Between 1925 and 1937 Oswald T. Avery of the Rockefeller Institute, together with Michael Heidelberger and Walther F. Goebel, demonstrated that pure polysaccharides can carry specific immunological messages as antigens: substances that stimulate the production of an antibody specific to themselves.

It is well established that carbohydrates are ideally suited for the formation of specificity determinants that can be recognized by complementary structures, which presumably are carbohydrate- binding proteins, on other cells or molecules. An impressive variety of regulatory processes including cell growth and apoptosis, folding and routing of glycoproteins and cell adhesion/migration have been unraveled and found to be mediated or modulated by specific protein (lectin)-carbohydrate interactions. Currently, the potential for medical applications in anti-adhesion therapy or drug targeting is one of the major driving forces fuelling progress in glycosciences.

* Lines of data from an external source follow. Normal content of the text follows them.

-- ==== Sys2Proof/Machine/Clock.lean ====
section
/-! DEFINITION. What the part does when no command waits: the events of the present tick, and the tick itself
(R98, R99). -/

namespace Sys2Proof.Machine

/-- The part's own events whose tick is the present one and which have not been taken. The tick's look is
QUALIFIER_SAMPLE on the sample grid, and off it, when an unfiltered pin differs, a RAW_LEVEL_CHANGE that
leaves the outside levels as they are (R114 to R116). -/
def tickEvents (s : State) : List Instr :=
  (if sampleReady s then [.qualifierSample] else [])
  ++ (if levelLookDue s then [.rawLevelChange s.outside.level s.outside.hold] else [])
  ++ (timedEvents s).map timedCommand

/-- The event the part takes of itself when no command waits: one of the tick's events in a free order. None when
all events of the tick have been taken. -/
def ownEvent (s : State) : Option Instr × State := chooseEvent tickEvents s

/-- What the part does when no command waits: it takes an event of the present tick, or, when all of them have
been taken, the timebase advances (notes/assumptions/1.md). -/
def idle (s : State) : Host.Outcome State Fault Refusal :=
  match (ownEvent s).1 with
  | some i => exec i (ownEvent s).2
  | none => .next (tick s)

end Sys2Proof.Machine
end

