-- ==== Sys2Proof/Machine/Core.lean ====
section
/-! DEFINITION. The machine as the host's interface takes it. -/

def Sys2Proof.core : Host.Core :=
  { State := Sys2Proof.Machine.State
    Fault := Sys2Proof.Machine.Fault
    Refusal := Sys2Proof.Machine.Refusal
    step := Sys2Proof.Machine.step
    reset := Sys2Proof.Machine.State.reset }
end

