/-- At a pass boundary, with no shadow the pace in effect and the accumulator go on. With one whose I exceeds
the burst's strobe offset the pace in effect becomes its I and F, the accumulator restarts from 0 and the
period beginning there has its length from them; with any other the pace and the accumulator go on. In both
cases the shadow is absent and its completion, OK or BAD_PACE with end time this tick, joins the retune
outbox, whose port asks if it was empty. The boundary's drive value is on the lane's pins, and nothing else
changes. The mark that the period's strobe has been taken is the model's own (notes/assumptions/8.md, DESIGN
CHOICE). Rests on: 6.5 The shadow pace and RETUNE; 5.3 Periods and vector boundaries; 6.3 Pace. -/
def Obligations.RetuneAtPassBoundary : Prop :=
  ∀ (l : LaneId) (a : Active) (e : Engine) (v : Vec) (s : State),
    (s.lane l).active = some a → a.context = .playing e → e.periodStart + e.periodLength = s.timebase →
    let b := burstOf a.record
    let pace (accumulator : Nat) (fraction : Byte) : Nat × Tick :=
      if 32 ≤ accumulator + fraction.toNat then (accumulator + fraction.toNat - 32, 1)
      else (accumulator + fraction.toNat, 0)
    e.stop = none → (if e.vector.gate then e.gateResolved = true else e.vector.hold + 1 ≤ e.period) →
    e.play < b.sequenceLength → b.passBoundary (e.play + 1) = true →
    vectorOf s.store a.blocks (b.playIndex (e.play + 1)) = some v →
    ∃ u work, exec (.periodEnd l) s = .next (hostPort (settle (u, work)))
      ∧ u = { s with lanes := u.lanes, pins := u.pins }
      ∧ (∀ n : PinId, u.pin n = (s.pin n).driven l v.drive n)
      ∧ (∀ k, k ≠ l → u.lane k = s.lane k)
      ∧ ∃ (status : Status) (integer : Half) (fraction : Byte) (accumulator : Nat),
        (match (s.lane l).shadow with
          | none => integer = e.paceInteger ∧ fraction = e.paceFraction ∧ accumulator = e.accumulator ∧ work = []
          | some sh =>
            (if b.strobeOffset.toNat < sh.paceInteger.toNat then
              status = .ok ∧ integer = sh.paceInteger ∧ fraction = sh.paceFraction ∧ accumulator = 0
             else
              status = .badPace ∧ integer = e.paceInteger ∧ fraction = e.paceFraction
                ∧ accumulator = e.accumulator)
            ∧ work = if (s.lane l).outbox = [] then [.ask (.retune l)] else [])
        ∧ u.lane l = { s.lane l with
            shadow := none
            outbox := (s.lane l).outbox ++ (s.lane l).shadowCompletion l status s.timebase
            active := some { a with
              stats := { a.stats with vectors := a.stats.vectors + 1 }
              context := .playing { e with
                play := e.play + 1, period := 1, gateResolved := false, vector := v, strobed := false
                periodStart := s.timebase, paceInteger := integer, paceFraction := fraction
                accumulator := (pace accumulator fraction).1
                periodLength := integer.setWidth 48 + (pace accumulator fraction).2 } } }

/-- For a record that passes the checks of a BURST, the vector indexes of plays 1, 2, and so on up to the
sequence length are, in order: 0 to N-1 with loop mode NONE or P equal to 0; else 0 to Le, then P times Ls to
Le for WRAP, or Le-1 down to Ls and Ls+1 up to Le for BOUNCE, then Le+1 to N-1. The length is N, N + P(Le-
Ls+1) or N + 2P(Le-Ls), at least 1 and at most 134,085,634, and every index is below N. Formalises R75, R76,
R77. -/
def Obligations.PlaySequenceIsLeadInPassesTail : Prop :=
  ∀ r : Bytes 64, burstValid r = true →
    let b := burstOf r
    let p := (field 16 56 r).toNat
    let n := (field 16 50 r).toNat
    let first := (field 16 52 r).toNat
    let last := (field 16 54 r).toNat
    (List.range b.sequenceLength).map (fun j => b.playIndex (j + 1)) =
      (if field 8 3 r = 0 ∨ p = 0 then List.range n
       else
        List.range (last + 1)
        ++ (List.replicate p (if field 8 3 r = 1 then List.range' first (last - first + 1)
            else (List.range' first (last - first)).reverse ++ List.range' (first + 1) (last - first))).flatten
        ++ List.range' (last + 1) (n - (last + 1)))
    ∧ b.sequenceLength =
        (if field 8 3 r = 0 ∨ p = 0 then n
         else if field 8 3 r = 1 then n + p * (last - first + 1) else n + 2 * p * (last - first))
    ∧ 1 ≤ b.sequenceLength ∧ b.sequenceLength ≤ 134085634
    ∧ ∀ j, 1 ≤ j → j ≤ b.sequenceLength → b.playIndex j < n

/-- For a valid BURST, play j has a pass boundary exactly when it is the first play of pass k for some k from
1 to P: play Le+1 + (k-1) times the pass length + 1. A burst without passes has none, one with passes exactly
P. The pass number of a play of the sequence is the number of pass boundaries at or before it: 0 in the lead-
in and P in the tail. Rests on: 5.2 The play sequence. -/
def Obligations.PassNumbersCountPassBoundaries : Prop :=
  ∀ r : Bytes 64, burstValid r = true →
    let b := burstOf r
    let p := (field 16 56 r).toNat
    let first := (field 16 52 r).toNat
    let last := (field 16 54 r).toNat
    let length := if field 8 3 r = 1 then last - first + 1 else 2 * (last - first)
    (∀ j, b.passBoundary j = true ↔ field 8 3 r ≠ 0 ∧ ∃ k, 1 ≤ k ∧ k ≤ p ∧ j = last + 1 + (k - 1) * length + 1)
    ∧ ((List.range b.sequenceLength).filter fun j => b.passBoundary (j + 1)).length =
        (if field 8 3 r = 0 then 0 else p)
    ∧ ∀ j, 1 ≤ j → j ≤ b.sequenceLength →
        b.passNumber j = ((List.range j).filter fun i => b.passBoundary (i + 1)).length

/-- For a run of periods at one pace, begun at tick t0 with an accumulator of 0, each period starting where
the one before it ends: period k+1 starts at t0 + kI + floor(kF/32) modulo 2^48, its strobe falls S ticks
later, the accumulator after k periods is kF modulo 32, every period is I or I+1 ticks, exactly floor(kF/32)
of the first k are I+1, and every 32 periods add 32I + F ticks. Formalises R105. -/
def Obligations.PaceSpreadsLongPeriods : Prop :=
  ∀ (b : Burst) (e : Engine) (t0 : Tick), e.accumulator = 0 → e.paceFraction.toNat ≤ 31 →
    let next (x : Engine) : Engine :=
      Engine.startPeriod (x.periodStart + x.periodLength) { x with period := x.period + 1 }
    let period (k : Nat) : Engine := Nat.repeat next k (e.startPeriod t0)
    let i := e.paceInteger.toNat
    let f := e.paceFraction.toNat
    ∀ k : Nat,
      (period k).periodStart = t0 + BitVec.ofNat 48 (k * i + k * f / 32)
      ∧ strobeTick b (period k) = t0 + BitVec.ofNat 48 (k * i + k * f / 32 + b.strobeOffset.toNat)
      ∧ (period k).accumulator = (k + 1) * f % 32
      ∧ ((period k).periodLength = BitVec.ofNat 48 i ∨ (period k).periodLength = BitVec.ofNat 48 (i + 1))
      ∧ ((List.range k).filter fun j => (period j).periodLength == BitVec.ofNat 48 (i + 1)).length = k * f / 32
      ∧ (period (k + 32)).periodStart = (period k).periodStart + BitVec.ofNat 48 (32 * i + f)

The first indication that sugars serve as specificity determinants came from the discovery in 1941 by George K. Hirst in New York and by Ronald Hare in Toronto that the influenza virus caused red blood cells to agglutinate, or clump. The molecular basis of this phenomenon was for a time obscure. Mainly as a result of the efforts of Alhed Gottschalk in Australia it was shown that the influenza virus binds to the red blood cell through sialic acid units on the cell surface. If the sialic acid is removed from the cell surface by the enzyme neuraminidase, the influenza virus will no longer bind to the cell.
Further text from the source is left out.